The silicon-containing sublayer is especially formed by a compound chosen from SiO_x, where x≦2, SiOC, SiON, SiOCN and Si₃N₄, it being possible for hydrogen to be combined in all proportions with SiO_x, where x≦2, SiOC, SiON and SiOCN. It may also contain aluminum, in particular up to 8% by weight, or carbon, Ti, Zr, Zn and B.

Mention may also be made of sublayers consisting of scratch-resistant lacquers, such as polysiloxanes, which have been applied as coating on polycarbonate substrates.

The silicon-containing sublayer when its surface is in the activated state has a thickness of between 20 nm and 250 nm, especially between 30 nm and 100 nm and in particular between 30 nm and 75 nm. It may have an RMS roughness of between 0.1 nm and 40 nm, in particular between a few nm and 30 nm. It may have an actual developed area at least 40% greater than the initial plane area. Under an SEM microscope, said sublayer may have the appearance of pumistone or of islands.

Moreover, the silicon-containing sublayer when its surface is in the activated state advantageously has a hardness such that it does not delaminate after 100 revolutions, and preferably up to 200 revolutions, in the Taber test.

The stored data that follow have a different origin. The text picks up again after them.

-- ==== Sys2Proof/Machine/Gauges.lean ====
section
/-! DEFINITION. Gauges and per-expert counters: the values taken (R384 to R388). -/

namespace Sys2Proof.Machine

/-- Gauge sources (Table 17-1). -/
def gsCmdLatency : Nat := 0x0001
def gsCmdWait : Nat := 0x0002
def gsChunkRtt : Nat := 0x0003
def gsFittingRound : Nat := 0x0004
def gsCombineTail : Nat := 0x0005
def gsBarrierSlack : Nat := 0x0006
def gsPowerExit : Nat := 0x0007
def gsQueueHeld : Nat := 0x0010
def gsPoolFree : Nat := 0x0011
def gsTtInflight : Nat := 0x0012
def gsBobbinFree : Nat := 0x0013
def gsPortQueued : Nat := 0x0014
def gsSlowdown : Nat := 0x0015
def gsTtFull : Nat := 0x0020
def gsSwitchRefused : Nat := 0x0021
def gsSpoolBpWait : Nat := 0x0022
def gsTideOverrun : Nat := 0x0023
def gsHostReserveWait : Nat := 0x0024

/-- Histogram bin of a shifted value (R386). -/
def gaugeBin (v : Nat) : Nat := if v = 0 then 0 else min 63 (Nat.log2 v + 1)

/-- A gauge takes one value (R386). -/
def Gauge.take (g : Gauge) (x : Nat) : Gauge :=
  let v := x % 2 ^ 64 / 2 ^ field g.bind 32 4
  { g with
    count := (g.count + 1) % 2 ^ 64
    sum := (g.sum + v) % 2 ^ 64
    min := Nat.min g.min v
    max := Nat.max g.max v
    bins := KV.upd 0 g.bins (gaugeBin v) (fun n => satAdd 32 n 1) }

/-- A gauge's values after a clear (R386, Table 17-8). -/
def Gauge.clear (g : Gauge) (now : Nat) : Gauge := { bind := g.bind, clearedAt := now }

/-- Whether a gauge takes values of a source's occurrence (R384, R385). -/
def Gauge.takes (g : Gauge) (src inst : Nat) (polder : Option Nat) : Bool :=
  bit g.bind 16 && field g.bind 0 16 == src && (!bit g.bind 39 || field g.bind 40 13 == inst) &&
  (!bit g.bind 55 || polder == some (field g.bind 56 8))

/-- A value of a latency or event source reaches the gauges bound to it. -/
def Eng.gauge (src inst : Nat) (polder : Option Nat) (x : Nat) (e : Eng) : Eng :=
  { e with gauges := e.gauges.map (fun kg => if kg.2.takes src inst polder then (kg.1, kg.2.take x) else kg) }

/-- Whether a gauge samples a level source at `us` microseconds of hall time (R384). -/
def Gauge.samples (g : Gauge) (us : Nat) : Bool :=
  bit g.bind 16 && us % Nat.max 1 (field g.bind 24 8) == 0

/-- Changes the counters of a slot's local expert (R388). -/
def Eng.expert (slot j : Nat) (f : ExpCnt → ExpCnt) (e : Eng) : Eng :=
  { e with experts := KV.upd {} e.experts (slot * 4 + j) f }

/-- Changes the source-side counters of a slot (R388). -/
def Eng.srcCount (slot : Nat) (f : SrcCnt → SrcCnt) (e : Eng) : Eng := { e with srcs := KV.upd {} e.srcs slot f }

end Sys2Proof.Machine
end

The hydrophobic agent may be chosen from:

• • (a) alkylsilanes of formula (I):

CH₃(CH₂)_nSiR_mX_3-m   (I)

in which:

• • • n ranges from 0 to 30, more particularly from 0 to 18;
    • m=0, 1, 2 or 3;
    • R represents an optionally functionalized organic chain; and
    • X represents a hydrolyzable residue, such as an OR⁰ residue, where R⁰ represents hydrogen; or a linear, branched or cyclic, especially C₁-C₈, alkyl residue; or an aryl residue; or such as a halo, for example chloro, residue;
  • (b) compounds with grafted silicone chains, such as for example (CH₃)₃SiO [Si(CH₃)₂O]_q, with no specific limitation as regards the chain length (value of q) and the method of grafting;
  • (c) fluorosilanes, such as those of formula (II):

R¹-A-SiR_p²X_3-p   (II)

in which:

• • • R¹ represents an especially C₁-C₉ monofluoroalkyl, oligofluoroalkyl or perfluoroalkyl residue; or a monoaryl, oligoaryl or perfluoroaryl residue;
    • A represents a hydrocarbon chain, optionally interrupted by a heteroatom such as O or S;
    • R² represents a linear, branched or cyclic, especially C₁-C₈, alkyl residue, or an aryl residue;
    • X represents a hydrolyzable residue, such as an OR³ residue, where R³ represents hydrogen or a linear, branched or cyclic, especially C₁-C₈, alkyl residue; or an aryl residue; or such as a halo, for example chloro, residue; and
    • p=0, 1 or 2.

An example of an alkylsilane of formula (I) is octadecyltrichlorosilane (OTS).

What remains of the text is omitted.